LENGKAP MUDAH DIPAHAMI! Dimensi tiga KUBUS jarak titik ke garis

Introduction

This tutorial focuses on understanding the concept of distance from a point to a line in three-dimensional space, specifically within the context of a cube. This knowledge is essential for high school students (kelas 12) studying mathematics, particularly in accordance with the 2013 curriculum. By mastering these concepts, students can confidently tackle problems related to three-dimensional geometry.

Step 1: Understanding the Cube Structure

To effectively analyze distances in three-dimensional space, begin by familiarizing yourself with the structure of a cube.

• A cube has 8 vertices (corners), 12 edges, and 6 faces.
• Each edge of the cube is equal in length and meets at right angles.
• Visualize the cube in a coordinate system, with corners positioned at:
  • (0, 0, 0)
  • (0, 0, a)
  • (0, a, 0)
  • (0, a, a)
  • (a, 0, 0)
  • (a, 0, a)
  • (a, a, 0)
  • (a, a, a)

Here, 'a' represents the length of the cube’s edge.

Step 2: Identifying Points and Lines

Next, establish the points and lines relevant to your calculations.

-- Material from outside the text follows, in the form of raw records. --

/-- KEY_ERASE_FINISH: the readers of the slot have finished (R280). -/
def keyEraseFinish (s : State) (t : Nat) : State :=
  let x := s.skn.slot t
  if ¬ x.erasing then s
  else
    let x' : SkSlot := { gen := x.gen + 1, written := decide (t < 64) }
    let s := s.setSkn (s.skn.setSlot t x')
    match s.cmd.flights.find? fun f => Desc.opcode f.desc = 0x15 ∧ Desc.target f.desc = t ∧ f.started with
    | some f => s.keyDone f 0 (x'.gen.setWidth 64)
    | none => s

/-- KEY_LOAD_IDE: the key index names sub-stream, direction, key set and stream slot (R674); TX takes ENCRYPT_ONLY, RX DECRYPT_ONLY. -/
def keyLoadIde (f : Flight) (s : State) : State :=
  if ¬ keyTurn s f then s else
  let d := f.desc; let t := Desc.target d
  let idx := Desc.argField d 8 8
  let tx := bit idx 2
  match s.skn.usable t (Desc.dom d) (if tx then 0 else 1) engIde with
  | some st => s.keyDone f st
  | none =>
    (s.emit (.ideKey (idx.toNat / 16) (bit idx 3) (b2n tx) (idx.toNat % 4) (s.skn.slot t).bytes s.host.ideIv)).keyDone f 0

/-- Issue the next write of a KEY_RANDOM, or complete it when no byte is left (R714). -/
def keyRandomNext (s : State) (r : KeyRandom) : State :=
  match s.cmd.flight r.tag with
  | none => s
  | some f =>
    if r.bytes.isEmpty then ({ s with skn := { s.skn with random := none } }).keyDone f 0 (BitVec.ofNat 64 r.written)
    else
      let off := r.addr % 64
      let n := min (64 - off) r.bytes.length
      let data : Line := (ofLeBytes 512 (r.bytes.take n)) <<< (8 * off)
      let mask : BitVec 64 := BitVec.ofNat 64 ((2 ^ n - 1) * 2 ^ off)
      ({ s with skn := { s.skn with random := some r } }).request (.cmd r.tag) (if n = 64 then 1 else 2) (BitVec.ofNat 52 r.addr) 65 data mask

def keyRandom (f : Flight) (s : State) : State :=
  if ¬ keyTurn s f then s else
  let d := f.desc; let n := (Desc.length d).toNat
  let inst := if qClass f.queue = .keeper then 0 else 1
  let source : Option Status := if bit (Desc.dst d) 63 then sramForm f.queue (Desc.dst d) n else none
  match firstFail [source, if n = 0 ∨ 4096 < n then some 0x020C else none, if s.skn.drbgReady inst then none else some 0x020A] with
  | some st => s.keyDone f st
  | none =>
    let bs := s.randomBytes n inst
    let s := s.drbgUsed n inst
    if bit (Desc.dst d) 63 then (s.sramWrite (Desc.dst d) bs).keyDone f 0 (BitVec.ofNat 64 n)
    else
      let s := { s with cmd := s.cmd.setFlight { f with started := true } }
      keyRandomNext s { tag := f.tag, bytes := bs, addr := (field (Desc.dst d) 0 52).toNat, written := 0, retries := 0 }

/-- A response to a KEY_RANDOM write (R714). -/
def keyRandomResp (s : State) (r : KeyRandom) (resp : Resp) (code : Status) : State :=
  let n := min (64 - r.addr % 64) r.bytes.length
  let stop (st : Status) : State :=
    match s.cmd.flight r.tag with
    | some f => ({ s with skn := { s.skn with random := none } }).complete f (hideFor f.queue guardHidden st) (BitVec.ofNat 64 r.written)
    | none => s
  match resp with
  | .ok => keyRandomNext s { r with bytes := r.bytes.drop n, addr := r.addr + n, written := r.written + n, retries := 0 }
  | .retry => if r.retries < 16 then keyRandomNext s { r with retries := r.retries + 1 } else stop 0x050C
  | _ => stop (respCode resp code)

def execKeyWrite (tag : Tag) (s : State) : Host.Outcome State Fault Refusal := .next (s.withFlight tag 0x10 keyWrite)
def execKeyGenerate (tag : Tag) (s : State) : Host.Outcome State Fault Refusal := .next (s.withFlight tag 0x11 keyGenerate)
def execKeyDerive (tag : Tag) (s : State) : Host.Outcome State Fault Refusal := .next (s.withFlight tag 0x12 keyDerive)
def execKeyUnwrap (tag : Tag) (s : State) : Host.Outcome State Fault Refusal := .next (s.withFlight tag 0x13 keyUnwrap)
def execKeyWrap (tag : Tag) (s : State) : Host.Outcome State Fault Refusal := .next (s.withFlight tag 0x14 keyWrap)
def execKeyErase (tag : Tag) (s : State) : Host.Outcome State Fault Refusal := .next (s.withFlight tag 0x15 keyErase)
def execKeyEraseFinish (slot : BitVec 8) (s : State) : Host.Outcome State Fault Refusal := .next (keyEraseFinish s slot.toNat)
def execKeyLoadIde (tag : Tag) (s : State) : Host.Outcome State Fault Refusal := .next (s.withFlight tag 0x16 keyLoadIde)
def execKeyRandom (tag : Tag) (s : State) : Host.Outcome State Fault Refusal := .next (s.withFlight tag 0x17 keyRandom)

/-! ### Alias derivations -/

/-- A slot filled by hardware (R273). -/
def hwSlot (gen : BitVec 16) (eng : BitVec 9) (len : BitVec 2) (mat : List Byte) : SkSlot :=
  { mat := ofLeBytes 512 mat, valid := true, usage := 3, engines := eng, owner := 64, len := len, origin := 1, gen := gen }

/-- The Alias level, from slot 0 and SKN_MEAS (R284, R288), under the condition of R267. -/
def State.aliasDerive (s : State) : State :=
  let k := s.skn
  if ¬ (k.slot 0).valid ∨ s.lc.dbgSince then s
  else
    let ctx := leBytes 48 k.keeperDig ++ leBytes 48 k.stewardDig ++ leBytes 48 k.rowDig ++ leBytes 2 k.keeperSvn ++ leBytes 2 k.stewardSvn ++
      leBytes 2 k.rowSvn ++ [BitVec.ofNat 8 (b2n s.bnd.isolated)]
    let cdi := derive (k.slot 0).bytes "alias" [] ctx 64
    let k := k.setSlot 16 (hwSlot (k.slot 16).gen 0 2 cdi)
    let k := k.setSlot 17 (hwSlot (k.slot 17).gen (ofBits 9 [engPke]) 2 (derive cdi "alias-ecdsa" [] [] 64))
    let k := k.setSlot 18 (hwSlot (k.slot 18).gen (ofBits 9 [engPke]) 0 (derive cdi "alias-mldsa" [] [] 32))
    s.setSkn { k with aliasDone := true }

/-- Setting COMMIT locks SKN_MEAS and starts the Alias derivations (R288). -/
def measCommit (s : State) (c : Cls) : State :=
  if c ≠ .K ∨ s.skn.commit then s else (s.setSkn { s.skn with commit := true }).aliasDerive

def execSknMeasCommit (cls : Cls) (s : State) : Host.Outcome State Fault Refusal := .next (measCommit s cls)

/-! ### Registers -/

def Skein.measWord (k : Skein) : BitVec 1216 :=
  k.keeperDig.setWidth 1216 ||| (k.stewardDig.setWidth 1216 <<< 384) ||| (k.rowDig.setWidth 1216 <<< 768) ||| (k.keeperSvn.setWidth 1216 <<< 1152) |||
  (k.stewardSvn.setWidth 1216 <<< 1168) ||| (k.rowSvn.setWidth 1216 <<< 1184) ||| ((BitVec.ofBool k.commit).setWidth 1216 <<< 1200)

/-- Class K writes SKN_MEAS until COMMIT, in as many accesses as it needs (R288). -/
def measPut (s : State) (c : Cls) (o : Nat) (bs : List Byte) : State :=
  if c ≠ .K ∨ s.skn.commit then s
  else
    let w := (bs.zipIdx.foldl (fun v b => putField v (8 * (o + b.2)) 8 b.1) s.skn.measWord)
    let k := { s.skn with keeperDig := field w 0 384, stewardDig := field w 384 384, rowDig := field w 768 384, keeperSvn := field w 1152 16,
                          stewardSvn := field w 1168 16, rowSvn := field w 1184 16 }
    if bit w 1200 then measCommit (s.setSkn k) c else s.setSkn k

def sknWindows : List Window :=
  [ { base := 0x0500100, span := 0x98, allow := capKSHO                                                                -- SKN_MEAS
      get := fun _ o n _ s => peek s.skn.measWord o n
      put := fun _ o c bs s => measPut s c o bs } ]
where
  peek (w : BitVec 1216) (o n : Nat) : List Byte := (List.range n).map fun i => field w (8 * (o + i)) 8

• Identify the point from which you want to measure the distance. For example, let’s say we have point P located at (x₁, y₁, z₁).
• Determine the line you are measuring to, which can be represented by two points, A and B. For example, A (x₂, y₂, z₂) and B (x₃, y₃, z₃).

Step 3: Calculating the Vector

Transform the points into vectors to facilitate distance calculations.

• Create vectors from points:
  • Vector AP = (x₁ - x₂, y₁ - y₂, z₁ - z₂)
  • Vector AB = (x₃ - x₂, y₃ - y₂, z₃ - z₂)

Step 4: Finding the Cross Product

The cross product of vectors provides a way to find the perpendicular distance.

• Calculate the cross product ( AP \times AB ):
  • If AP = (a₁, b₁, c₁) and AB = (a₂, b₂, c₂), then:

  AP × AB = (b₁c₂ - c₁b₂, c₁a₂ - a₁c₂, a₁b₂ - b₁a₂)
  

Step 5: Calculating the Magnitude

To find the distance from point P to the line AB, first compute the magnitude of the cross product.

• The magnitude is given by:

|AP × AB| = √((b₁c₂ - c₁b₂)² + (c₁a₂ - a₁c₂)² + (a₁b₂ - b₁a₂)²)

Step 6: Distance Formula

Finally, apply the distance formula between point and line.

• The distance ( d ) is calculated as:

d = |AP × AB| / |AB|

• Where |AB| is the magnitude of vector AB:

|AB| = √((x₃ - x₂)² + (y₃ - y₂)² + (z₃ - z₂)²)

Conclusion

In this tutorial, you learned how to calculate the distance from a point to a line in three-dimensional space, using a cube as a reference. By understanding the structure of the cube, identifying relevant points and lines, and applying vector calculations, you can solve complex geometry problems effectively. Practice these steps with different points and lines to solidify your understanding, and consider exploring additional resources or problems related to three-dimensional geometry.